TheBnbPlaybook Community Agreement & Terms of Service

Last Updated: January 11, 2024

By accessing or using our Services, you signify and agree that you have read, understood, and agree or consent to be bound by these Terms. If you do not agree with or consent to being bound by any of the Terms, you are not authorized to use our Services.

PARTIES

These Terms constitute the entire agreement between you (hereinafter, the “Client”) and TheBnbPlaybook (hereinafter, the “Company”) relating to your access to and use of their Services.

Collectively, the above people entering into this Agreement will be referred to as “the Parties.”

ENGAGEMENT. Client hereby engages Company from the date of execution of this Agreement for the purpose of enrolling in TheBnbPlaybook Program & Community (hereinafter, the “Services”).

DELIVERABLES. Company’s Services will include the following Deliverables:

Membership access to the digital video course, and membership access to the community. Client will have access to any group coaching calls held at any time during their enrollment in the community. Company will provide chat services during their available business hours. Company has the right to revoke access to the chat services or 1-on-1 calls in its discretion if Client abuses the said services. Clients have access to Company via email or course platform messenger during business hours.

NO REFUNDS. Please be advised that Company has a strict no-refund policy. Any funds remitted shall be deemed non-refundable under all circumstances. 

CHARGEBACKS. Client agrees that there will be no chargebacks of any payment made to Company under the terms of this Agreement. The Client will remain responsible for amounts due under this Agreement in the event Client disputes payment with its financial institution. In the event of a chargeback attempt, client expressly agrees to forfeit any and all intellectual property or deliverables afforded to Client in exchange for Client’s purchase of Company’s Services. Company reserves the right to present proof of services and this Agreement to the financial institution investigating the dispute.

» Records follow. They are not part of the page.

/-- Settles O55: TICK refuses an earlier time, and nothing else writes `now`. -/
theorem timeAdvancesOnlyByTick : Obligations.TimeAdvancesOnlyByTick := by
  refine ⟨fun s t h => ?_, fun i s t h hnow => ?_⟩
  · rcases step_cases h with ⟨-, rfl⟩ | ⟨w, rest, -, ⟨i, hi, ht⟩ | ⟨e, rfl⟩⟩
    · exact le_rfl
    · exact (eventEffect_of_exec (isRow_of_decodeEvent hi) ht).now_le
    · exact le_rfl
  · by_cases hrow : isRow i = true
    · rw [exec_eq_performRow hrow] at h
      exact absurd (performRow_frame h).now hnow
    · cases eventEffect_of_exec (Bool.not_eq_true _ ▸ hrow) h
      case feed h => exact absurd (execFeed_frame h).now hnow
      case ticked => rfl
      all_goals exact absurd rfl hnow

end

section
/-! SUPPORT. What one wire byte does to the decoder, state by state: it has a next state, follows the transition map and
keeps the decoder's invariant (spec 30_encoding.md R85, 42_decoder.md R164 to R167). -/

namespace Sys2Proof.Machine

/-! ### The checksums of a sequence and one byte more -/

theorem xor8_concat (bs : List Byte) (b : Byte) : xor8 (bs ++ [b]) = xor8 bs ^^^ b := by
  rw [xor8_append, xor8_singleton]

theorem crc8_concat (c : Byte) (bs : List Byte) (b : Byte) : crc8 c (bs ++ [b]) = crcStep (crc8 c bs) b := by
  rw [crc8_append, crc8_cons, crc8_nil]

/-! ### The rows with more than one outcome -/

/-- A byte no direction row names has the effect of every direction byte: `dir` is left, `unsup` is cleared. -/
theorem State.direction_other_goto {b : Byte} (hFrom : b ≠ 0x3E) (hTo : b ≠ 0x3C) (hUnsup : b ≠ 0x21) (s : State)
    (st : DecState) : (s.direction b).goto st = { s with unsup := false, state := st } := by
  have hflag : unsupFlag b = false := by simpa [unsupFlag] using hUnsup
  rw [State.direction, hflag, if_neg hFrom, if_neg hTo]
  rfl

/-- Whatever the direction byte, V1 writes its effect and moves on. -/
theorem execFeed_directionV1_eq (b : Byte) {s : State} (h : s.state = DecState.directionV1) :
    execFeed b s = .next ((s.direction b).goto DecState.payloadLengthV1) := by
  rw [execFeed_directionV1 b s h]
  split_ifs with hFrom hTo hUnsup
  · rw [hFrom, execDirV1From]
  · rw [hTo, execDirV1To]
  · rw [hUnsup, execDirV1Unsup]
  · rw [execDirV1Other, State.direction_other_goto hFrom hTo hUnsup]

/-- Whatever the direction byte, V2 writes its effect and moves on. -/
theorem execFeed_directionV2_eq (b : Byte) {s : State} (h : s.state = DecState.directionV2) :
    execFeed b s = .next ((s.direction b).goto DecState.flagV2) := by
  rw [execFeed_directionV2 b s h]
  split_ifs with hFrom hTo hUnsup
  · rw [hFrom, execDirV2From]
  · rw [hTo, execDirV2To]
  · rw [hUnsup, execDirV2Unsup]
  · rw [execDirV2Other, State.direction_other_goto hFrom hTo hUnsup]

/-- A payload byte that has room is appended (20_memory.md R52, 42_decoder.md R166 and R167). -/
theorem payloadByte_of_room {s : State} (h : s.buf.length < s.cap.toNat) (b acc : Byte) (done : DecState) :
    s.payloadByte b acc done =
      .next { s with
        buf := s.buf ++ [b], lenRcv := s.lenRcv + 1, acc := acc
        state := if s.lenRcv + 1 = s.lenExp then done else s.state } := by
  rw [State.payloadByte, State.bufAppend, if_pos h]
  rfl

theorem payloadByte_of_full {s : State} (h : s.cap.toNat ≤ s.buf.length) (b acc : Byte) (done : DecState) :
    s.payloadByte b acc done = .fault (.badState s.state) := by
  rw [State.payloadByte, bufAppend_eq_none.mpr h]

theorem execPayloadV1_of_length {s : State} (h : s.lenExp ≠ 0) (b : Byte) :
    execPayloadV1 b s = s.payloadByte b (s.acc ^^^ b) DecState.checksumV1 := if_neg h

theorem execPayloadV1_absorbOne {s : State} (hlen : s.lenExp = 0) (h : s.cfg.jumboZero = .absorbOne) (b : Byte) :
    execPayloadV1 b s = .next { s with acc := s.acc ^^^ b, state := DecState.checksumV1 } := by
  rw [execPayloadV1, if_pos hlen, State.jumboZeroByte, h]
  rfl

theorem execPayloadV1_absorbForever {s : State} (hlen : s.lenExp = 0) (h : s.cfg.jumboZero = .absorbForever)
    (b : Byte) : execPayloadV1 b s = .next s := by
  rw [execPayloadV1, if_pos hlen, State.jumboZeroByte, h]

theorem execPayloadV1_directChecksum {s : State} (hlen : s.lenExp = 0) (h : s.cfg.jumboZero = .directChecksum)
    (b : Byte) : execPayloadV1 b s = .fault (.badState s.state) := by
  rw [execPayloadV1, if_pos hlen, State.jumboZeroByte, h]

/-! ### Lengths -/

/-- A received 16-bit field is 0 when both its bytes are. -/
theorem joinHi_eq_zero {v : Half} (h : hiByte v = 0) (b : Byte) : joinHi v b = 0 ↔ b = 0 ∧ v = 0 := by
  simp only [← BitVec.toNat_inj, toNat_joinHi h]
  simp
  omega

/-- The count of a buffer that is not complete does not wrap. -/
theorem toNat_succ_of_lt {n len : Half} {k : Nat} (hn : n.toNat = k) (hk : k < len.toNat) : (n + 1).toNat = k + 1 := by
  have := len.isLt
  rw [BitVec.toNat_add, hn]
  exact Nat.mod_eq_of_lt (by simp; omega)

theorem BufferInv.toNat_succ {s : State} (h : BufferInv s) (hroom : s.buf.length < s.lenExp.toNat) :
    (s.lenRcv + 1).toNat = s.buf.length + 1 := by
  obtain ⟨-, hrcv, -⟩ := h
  exact toNat_succ_of_lt hrcv hroom

/-- The last byte is the one that makes the buffer as long as expected. -/
theorem BufferInv.last_iff {s : State} (h : BufferInv s) (hroom : s.buf.length < s.lenExp.toNat) :
    s.lenRcv + 1 = s.lenExp ↔ s.buf.length + 1 = s.lenExp.toNat := by
  rw [← BitVec.toNat_inj, h.toNat_succ hroom]

/-- The buffer stays right when a byte is appended that has room. -/
theorem BufferInv.append {s t : State} (h : BufferInv s) (hroom : s.buf.length < s.lenExp.toNat) {b : Byte}
    (hbuf : t.buf = s.buf ++ [b]) (hrcv : t.lenRcv = s.lenRcv + 1) (hcap : t.cap = s.cap) (hlen : t.lenExp = s.lenExp) :
    BufferInv t := by
  rw [BufferInv, hcap, hlen, hrcv, h.toNat_succ hroom, hbuf, List.length_append]
  exact ⟨h.1, rfl, hroom⟩

/-! ### The bytes covered -/

theorem eq_xor8_coveredV1 {s : State} {acc : Byte} (hj : s.jumbo = false)
    (h : acc = xor8 ([loByte s.lenExp, loByte s.code] ++ s.buf)) : acc = xor8 (coveredV1 s) := by
  rw [coveredV1, hj]
  exact h

theorem eq_xor8_coveredV1_jumbo {s : State} {acc : Byte} (hj : s.jumbo = true)
    (h : acc = xor8 ([0xFF, loByte s.code, loByte s.lenExp, hiByte s.lenExp] ++ s.buf)) : acc = xor8 (coveredV1 s) := by
  rw [coveredV1, hj]
  exact h

/-- A payload byte appended is one byte more covered, in V1. -/
theorem eq_xor8_coveredV1_append {s t : State} {b : Byte} (h : s.acc = xor8 (coveredV1 s)) (hj : t.jumbo = s.jumbo)
    (hc : t.code = s.code) (hl : t.lenExp = s.lenExp) (hb : t.buf = s.buf ++ [b]) :
    s.acc ^^^ b = xor8 (coveredV1 t) := by
  have hcov : coveredV1 t = coveredV1 s ++ [b] := by rw [coveredV1, coveredV1, hj, hc, hl, hb, List.append_assoc]
  rw [hcov, xor8_concat, h]

/-- A payload byte appended is one byte more covered, in V2. -/
theorem eq_crc8_coveredV2_append {s t : State} {b : Byte} (h : s.acc = crc8 0 (coveredV2 s)) (hc : t.code = s.code)
    (hl : t.lenExp = s.lenExp) (hb : t.buf = s.buf ++ [b]) : crcStep s.acc b = crc8 0 (coveredV2 t) := by
  have hcov : coveredV2 t = coveredV2 s ++ [b] := by rw [coveredV2, coveredV2, hc, hl, hb, List.append_assoc]
  rw [hcov, crc8_concat, h]

/-! ### The buffer under the decoder's invariant -/

/-- The buffer's length is counted, within the capacity and within the length expected. -/
abbrev BufferInBounds (s : State) : Prop :=
  s.lenRcv.toNat = s.buf.length ∧ s.buf.length ≤ s.cap.toNat ∧ s.lenRcv.toNat ≤ s.lenExp.toNat

theorem NoBuffer.inBounds {s : State} (h : NoBuffer s) : BufferInBounds s := by
  obtain ⟨hrcv, hbuf, -⟩ := h
  simp [BufferInBounds, hrcv, hbuf]

theorem FieldsClear.inBounds {s : State} (h : FieldsClear s) : BufferInBounds s := by
  obtain ⟨-, hrcv, hbuf, hcap, -⟩ := h
  exact NoBuffer.inBounds ⟨hrcv, hbuf, hcap⟩

theorem BufferInv.inBounds {s : State} (h : BufferInv s) : BufferInBounds s := by
  obtain ⟨hcap, hrcv, hle⟩ := h
  exact ⟨hrcv, hcap ▸ hle, hrcv ▸ hle⟩

/-- The decoder's invariant bounds the buffer in every state, and leaves no reserved state. -/
theorem DecoderInv.inBounds {s : State} (h : DecoderInv s) : BufferInBounds s ∧ s.state.toNat ≤ 17 := by
  unfold DecoderInv at h
  split at h
  case h_1 | h_2 | h_3 | h_4 => exact ⟨FieldsClear.inBounds h.1, by omega⟩
  case h_5 | h_6 | h_7 => exact ⟨FieldsClear.inBounds h, by omega⟩
  case h_8 | h_9 | h_10 | h_11 | h_13 | h_14 => exact ⟨NoBuffer.inBounds h.1, by omega⟩
  case h_12 | h_15 | h_16 | h_17 | h_18 => exact ⟨BufferInv.inBounds h.1, by omega⟩
  case h_19 => exact h.elim

theorem reserved_ge {st : DecState}
    (h : (∃ lo : BitVec 1, st = 9#4 ++ lo) ∨ (∃ lo : BitVec 2, st = 5#3 ++ lo) ∨ (∃ lo : BitVec 3, st = 3#2 ++ lo)) :
    18 ≤ st.toNat := by
  rcases h with ⟨lo, rfl⟩ | ⟨lo, rfl⟩ | ⟨lo, rfl⟩ <;> revert lo <;> decide

/-! ### FEED under the decoder's invariant -/

/-- FEED completes, follows the transition map and keeps the decoder's invariant. -/
def FeedFollows (s : State) (b : Byte) : Prop :=
  ∃ t, execFeed b s = .next t ∧ t.state = nextDecState s b ∧ DecoderInv t

/-- The decoder's invariant, read in a known state. -/
theorem DecoderInv.read {s : State} (h : DecoderInv s) {st : DecState} (hst : s.state = st) :
    DecoderInv { s with state := st } := hst ▸ h

/-- FEED follows the map when it does so for the state written out. -/
theorem FeedFollows.of_state {s t : State} {b : Byte} {st : DecState} (hst : s.state = st)
    (hrow : execFeed b s = .next t) (hnext : t.state = nextDecState { s with state := st } b) (hinv : DecoderInv t) :
    FeedFollows s b := ⟨t, hrow, by subst hst; exact hnext, hinv⟩

section
variable {s : State} (b : Byte)

theorem feedFollows_checksumV1 (hst : s.state = DecState.checksumV1) : FeedFollows s b :=
  .of_state hst (execFeed_checksumV1 b s hst) rfl ⟨⟨rfl, rfl, rfl, rfl, rfl, rfl, rfl⟩, rfl, rfl⟩

theorem feedFollows_checksumV2 (hst : s.state = DecState.checksumV2) : FeedFollows s b :=
  .of_state hst (execFeed_checksumV2 b s hst) rfl ⟨⟨rfl, rfl, rfl, rfl, rfl, rfl, rfl⟩, rfl, rfl⟩

variable (h : DecoderInv s)
include h

theorem feedFollows_idle (hst : s.state = DecState.idle) : FeedFollows s b := by
  have hinv : FieldsClear s ∧ s.dir = 0 ∧ s.unsup = false := h.read hst
  have hrow := execFeed_idle b s hst
  by_cases hb : b = 0x24
  · exact .of_state hst (hrow.trans (if_pos hb)) (if_pos hb).symm hinv
  · exact .of_state hst (hrow.trans (if_neg hb)) (hst.trans (if_neg hb).symm) h

theorem feedFollows_protoIdentifier (hst : s.state = DecState.protoIdentifier) : FeedFollows s b := by
  have hinv : FieldsClear s ∧ s.dir = 0 ∧ s.unsup = false := h.read hst
  have hrow := execFeed_protoIdentifier b s hst
  by_cases hM : b = 0x4D
  · exact .of_state hst (hrow.trans (if_pos hM)) (if_pos hM).symm hinv
  by_cases hX : b = 0x58
  · exact .of_state hst (hrow.trans ((if_neg hM).trans (if_pos hX))) ((if_neg hM).trans (if_pos hX)).symm hinv
  · exact .of_state hst (hrow.trans ((if_neg hM).trans (if_neg hX))) ((if_neg hM).trans (if_neg hX)).symm hinv

theorem feedFollows_directionV1 (hst : s.state = DecState.directionV1) : FeedFollows s b := by
  have hinv : FieldsClear s ∧ s.dir = 0 ∧ s.unsup = false := h.read hst
  exact .of_state hst (execFeed_directionV1_eq b hst) rfl hinv.1

theorem feedFollows_directionV2 (hst : s.state = DecState.directionV2) : FeedFollows s b := by
  have hinv : FieldsClear s ∧ s.dir = 0 ∧ s.unsup = false := h.read hst
  exact .of_state hst (execFeed_directionV2_eq b hst) rfl hinv.1

theorem feedFollows_flagV2 (hst : s.state = DecState.flagV2) : FeedFollows s b := by
  obtain ⟨hlen, hrcv, hbuf, hcap, -, hjumbo, hcode⟩ : FieldsClear s := h.read hst
  exact .of_state hst (execFeed_flagV2 b s hst) rfl ⟨hlen, hrcv, hbuf, hcap, crcStep_zero_zero, hjumbo, hcode⟩

theorem feedFollows_payloadLengthV1 (hst : s.state = DecState.payloadLengthV1) : FeedFollows s b := by
  obtain ⟨hlen, hrcv, hbuf, hcap, -, hjumbo, hcode⟩ : FieldsClear s := h.read hst
  have hrow := execFeed_payloadLengthV1 b s hst
  by_cases hb : b = 0xFF
  · exact .of_state hst (hrow.trans (if_pos hb)) (if_pos hb).symm ⟨⟨hrcv, hbuf, hcap⟩, rfl, rfl, hcode, rfl⟩
  · have hle : (zext16 b).toNat ≤ 254 := by
      have : b.toNat ≠ 255 := fun e => hb (BitVec.eq_of_toNat_eq e)
      simp [zext16]
      omega
    exact .of_state hst (hrow.trans (if_neg hb)) (if_neg hb).symm
      ⟨⟨rfl, by simp [hrcv], Nat.zero_le _⟩, rfl, hjumbo, hle, hcode, (loByte_zext16 b).symm⟩

theorem feedFollows_payloadLengthJumboLow (hst : s.state = DecState.payloadLengthJumboLow) : FeedFollows s b := by
  obtain ⟨hnobuf, hjumbo, -, hcode, hacc⟩ :
    NoBuffer s ∧ s.jumbo = true ∧ s.lenExp = 255 ∧ hiByte s.code = 0 ∧ s.acc = xor8 [0xFF, loByte s.code] := h.read hst
  have hcov : s.acc ^^^ b = xor8 [0xFF, loByte s.code, loByte (zext16 b)] := by
    rw [loByte_zext16, hacc]
    exact (xor8_concat [0xFF, loByte s.code] b).symm
  exact .of_state hst (execFeed_payloadLengthJumboLow b s hst) rfl ⟨hnobuf, hjumbo, hiByte_zext16 b, hcode, hcov⟩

CLIENT RESPONSIBILITY. Client is expected to work with the Company and its coaches in this program. Client is expected to be responsible, hold themselves accountable, be open to participation and feedback, provide Company with updates, and communicate honestly.

PROGRAM FOR PERSONAL USE. The program and included materials are for personal and non-commercial use. Client may not use the content or other materials for any commercial purpose or for any noncommercial or commercial public display.

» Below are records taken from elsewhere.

-- ==== Sys2Proof/Machine/Operands.lean ====
section
/-! DEFINITION. The operands of the commands: the input sequence, the parameters of the active configuration, the number
of draws (spec 10_state.md R36, R48; 30_encoding.md R91; 42_channel.md R165; 43_control.md R184). -/

namespace Sys2Proof.Machine

/-- `BUF_BITS` of this instance (R7). -/
abbrev State.bufBits (s : State) : Nat := s.params.bufBits

/-- `L = IN_LEN` (R36). -/
def State.len (s : State) : Nat := s.inLen.toNat

/-- `n = A_N` (R48). -/
def State.n (s : State) : Nat := s.act.n.toNat

/-- `k = A_K` (R48). -/
def State.k (s : State) : Nat := s.act.k.toNat

/-- `r = A_REP` (R48). -/
def State.r (s : State) : Nat := s.act.rep.toNat

/-- The input sequence `IN[0 .. IN_LEN-1]` (R36). -/
def State.input (s : State) : Bits := s.mem.inBuf.take s.len

/-- Checks K1 to K5 of R184. -/
def legalConfig (c : CodeConfig) : Bool :=
  decide (1 ≤ c.k.toNat)
    && decide (c.n.toNat = c.k.toNat + Config.redundancy)
    && decide (c.n.toNat ≤ Config.nMax)
    && decide (1 ≤ c.rep.toNat)
    && decide (c.pBsc.toNat ≤ Config.probOne) && decide (c.pGood.toNat ≤ Config.probOne)
    && decide (c.pBad.toNat ≤ Config.probOne) && decide (c.pG2b.toNat ≤ Config.probOne)
    && decide (c.pB2g.toNat ≤ Config.probOne)

/-- How many draws a command takes on an input of `len` bits (R165). -/
def drawsNeeded (i : Instr) (len : Nat) : Nat :=
  match i with
  | .bscTx => len
  | .geTx  => 2 * len
  | .nop | .config | .chReset | .move | .bchEnc | .bchDec | .repEnc | .repDec => 0

end Sys2Proof.Machine
end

NO REPRODUCTION. Client may not reproduce, distribute, modify, create derivative works of, republish, transmit, sell, resell, or exploit any of the material in the program, except and only except as follows: i) Client may print or download one copy of a reasonable number of pages of the program materials solely for Client’s own personal, non-commercial use; ii) If Company provides desktop, mobile or other applications for download Client may download a single copy to his/her computer or mobile device solely for his/her own personal, non-commercial use.

USER ACCOUNT. If Client is provided with a username, password or any other account information, Client must treat such information as confidential. Client may not provide his/her username, password or other account information to another person or provide any other person with access to the program using Client’s username, password, or other security information. Client agrees to notify Company immediately of any authorized access to or use of Client’s account, username, or password. Client agrees to exit his/her account at the end of each session and exercise caution when accessing an account from a public or shared computer so that others are not able to view or record Client’s personal information.

USER CONTRIBUTIONS. By submitting a comment, photo, video, testimonial or other materials onto our Website, Client agrees that Company has a non-revocable commercial license to republish Client’s submission in whole or in part, unless Client explicitly states in writing that we do not have such permission.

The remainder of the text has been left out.